Re: [PATCH v3] fuse: optional FORGET delivery over io_uring
From: Bernd Schubert
Date: Sun Apr 26 2026 - 11:49:06 EST
On 4/24/26 22:38, Joanne Koong wrote:
> On Thu, Apr 23, 2026 at 4:11 AM Li Wang <liwang@xxxxxxxxxx> wrote:
>>
>> Deliver FUSE_FORGET through fuse_uring_queue_fuse_req() when the io_uring
>> is ready and userspace has opted in by setting
>> FUSE_IO_URING_REGISTER_FORGET_COMMIT in fuse_uring_cmd_req.flags on
>> FUSE_IO_URING_CMD_REGISTER. Until any REGISTER
>> carries that bit, FORGET continues to use the legacy
>> fuse_dev_queue_forget() path even while io_uring is active, so unmodified
>> userspace (e.g. libfuse that does not issue a completion SQE for FORGET)
>> does not wedge ring entries.
>>
>> Benefits:
>> - FORGET can share the same commit/fetch loop as other opcodes.
>> - Reduces split transport for high-volume forgets when the ring is primary.
>> - Reuses existing per-queue io-uring machinery and noreply/force
>> request setup.
>>
>> Signed-off-by: Li Wang <liwang@xxxxxxxxxx>
>
> Hi Li,
>
> Thanks for sending this. To be completely honest, I'm not convinced
> delivering forget over io-uring is worth the added complexity/cost. In
> the /dev/fuse path we rely on forget batching/amoritizing and explicit
> scheduling/fairness logic so forget processing makes progress and
> doesn't get drowned out by regular requests; I think we'd likely need
> something comparable for the io-uring path as well. Additionally,
> routing it through io-uring makes forget behave more like a "real"
> request on the ring (it needs per-request state to live until
> userspace completes and the entry can be recyycled) which introduces
> extra allocation/lifetime management on this path and it requires a
> uapi change and corresponding libfuse changes.
>
> Forgets would consume ring entries but they're tiny one-way
> notifications and imo I don't think they benefit much from io-uring's
> main advantages (eg data-path/zero-copy). I worry theyy could contend
> with read-write heavy traffic where ring capacity is more valuable.
I think when FORGET starts to disturb writes or reads, there also must
be some metadata load that causes many of these requests. Going via
/dev/fuse also includes another two syscalls and cpu task switch to the
libfuse thread handling them - that is not for free either.
However, this currently might disturb reads/writes, if the queue depth
is limited and memory optimized to carry reads/writes. The missing
feature here is to have a multiple request sizes on the same queue.
Btw, syscall overhead is basically the reason why I wouldn't like to
have multiple rings per request size, but one ring with entries of
different sizes.
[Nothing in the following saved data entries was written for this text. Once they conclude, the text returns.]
-- ==== Sys2Proof/Decode.lean ====
section
/-! DEFINITION. Decoding of one 32-bit word (R91 to R109), total on any bytes and rejecting by name, and after it the
encoder written from the same layouts. -/

namespace Sys2Proof

/-- Why a word is not an instruction (R101). `truncated` is the model's own: fewer than four bytes were given. -/
inductive DecodeErr where
  | truncated
  | reservedOpcode
  | reservedOperand
  | reservedSelector
  | nonzeroReserved
  | notAccepted
  /-- A hint whose payload is at fault: it makes the prefixed instruction illegal, not itself (R101, R104). -/
  | badHint
  deriving DecidableEq, Repr

/-- One bit as a field. -/
def bit (b : Bool) : BitVec 1 := if b then 1#1 else 0#1

/-- The 7-bit code of a source operand (R96). -/
def Src.enc : Src → BitVec 7
  | .v n => 0#1 ++ n
  | .s n => 2#2 ++ n
  | .l n => 24#5 ++ n
  | .zero => 100#7
  | .lane => 101#7
  | .crew => 102#7
  | .ones => 103#7

/-- The source operand of a 7-bit code; codes 104 to 127 are reserved (R96). -/
def Src.dec (c : BitVec 7) : Option Src :=
  if c.toNat < 64 then some (.v (c.extractLsb' 0 6))
  else if c.toNat < 96 then some (.s (c.extractLsb' 0 5))
  else if c.toNat < 100 then some (.l (c.extractLsb' 0 2))
  else if c = 100#7 then some .zero
  else if c = 101#7 then some .lane
  else if c = 102#7 then some .crew
  else if c = 103#7 then some .ones
  else none

/-- The COND code (R94). -/
def Cond.enc : Cond → BitVec 3
  | .eq => 0#3
  | .ne => 1#3
  | .lt => 2#3
  | .le => 3#3
  | .ltu => 4#3
  | .leu => 5#3
  | .unord => 6#3
  | .ord => 7#3

/-- The condition of a COND code (R94). -/
def Cond.dec (c : BitVec 3) : Cond :=
  match c.toNat with
  | 0 => .eq
  | 1 => .ne
  | 2 => .lt
  | 3 => .le
  | 4 => .ltu
  | 5 => .leu
  | 6 => .unord
  | _ => .ord

/-- The word of a `OpA` bundle (R94). -/
def OpA.pack (op : BitVec 8) (o : OpA) : BitVec 32 :=
  (o.b.enc ++ o.a.enc ++ o.d ++ bit o.k ++ o.g ++ op : BitVec 32)

/-- The `OpA` bundle of a word (R94, R101). -/
def OpA.unpack (w : BitVec 32) : Except DecodeErr OpA :=
  match Src.dec (w.extractLsb' 25 7), Src.dec (w.extractLsb' 18 7) with
  | some b, some a => .ok { b := b, a := a, d := w.extractLsb' 12 6, k := w.getLsbD 11, g := w.extractLsb' 8 3 }
  | _, _ => .error .reservedOperand

/-- The word of a `OpI` bundle (R94). -/
def OpI.pack (op : BitVec 8) (o : OpI) : BitVec 32 :=
  (o.imm ++ o.a.enc ++ o.d ++ bit o.k ++ o.g ++ op : BitVec 32)

/-- The `OpI` bundle of a word (R94, R101). -/
def OpI.unpack (w : BitVec 32) : Except DecodeErr OpI :=
  match Src.dec (w.extractLsb' 18 7) with
  | some a => .ok { imm := w.extractLsb' 25 7, a := a, d := w.extractLsb' 12 6, k := w.getLsbD 11, g := w.extractLsb' 8 3 }
  | none => .error .reservedOperand

/-- The word of a `OpMov` bundle (R94). -/
def OpMov.pack (op : BitVec 8) (o : OpMov) : BitVec 32 :=
  (o.imm ++ 100#7 ++ o.d ++ bit o.k ++ o.g ++ op : BitVec 32)

/-- The `OpMov` bundle of a word (R94, R101). -/
def OpMov.unpack (w : BitVec 32) : Except DecodeErr OpMov :=
  if w.extractLsb' 18 7 == 100#7 then
    .ok { imm := w.extractLsb' 25 7, d := w.extractLsb' 12 6, k := w.getLsbD 11, g := w.extractLsb' 8 3 }
  else .error .nonzeroReserved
Will try to respond to the other mail later today.
>
> Given that, my preference would be to keep forget/interrupts on the
> legacy /dev/fuse path even when io-uring is enabled. Sorry for not
> bringing this up earlier in v2. Bernd, I’d also be curious to hear
> your perspective on this.
It is certainly not something that I would count as priority. Though I
don't think it would hurt either. In the end we might be able to run
entirely without /dev/fuse IO and threads and would save a bit resources.
@Li do you see performance improvements with FORGETs through the ring or
could you post your underlying motivation?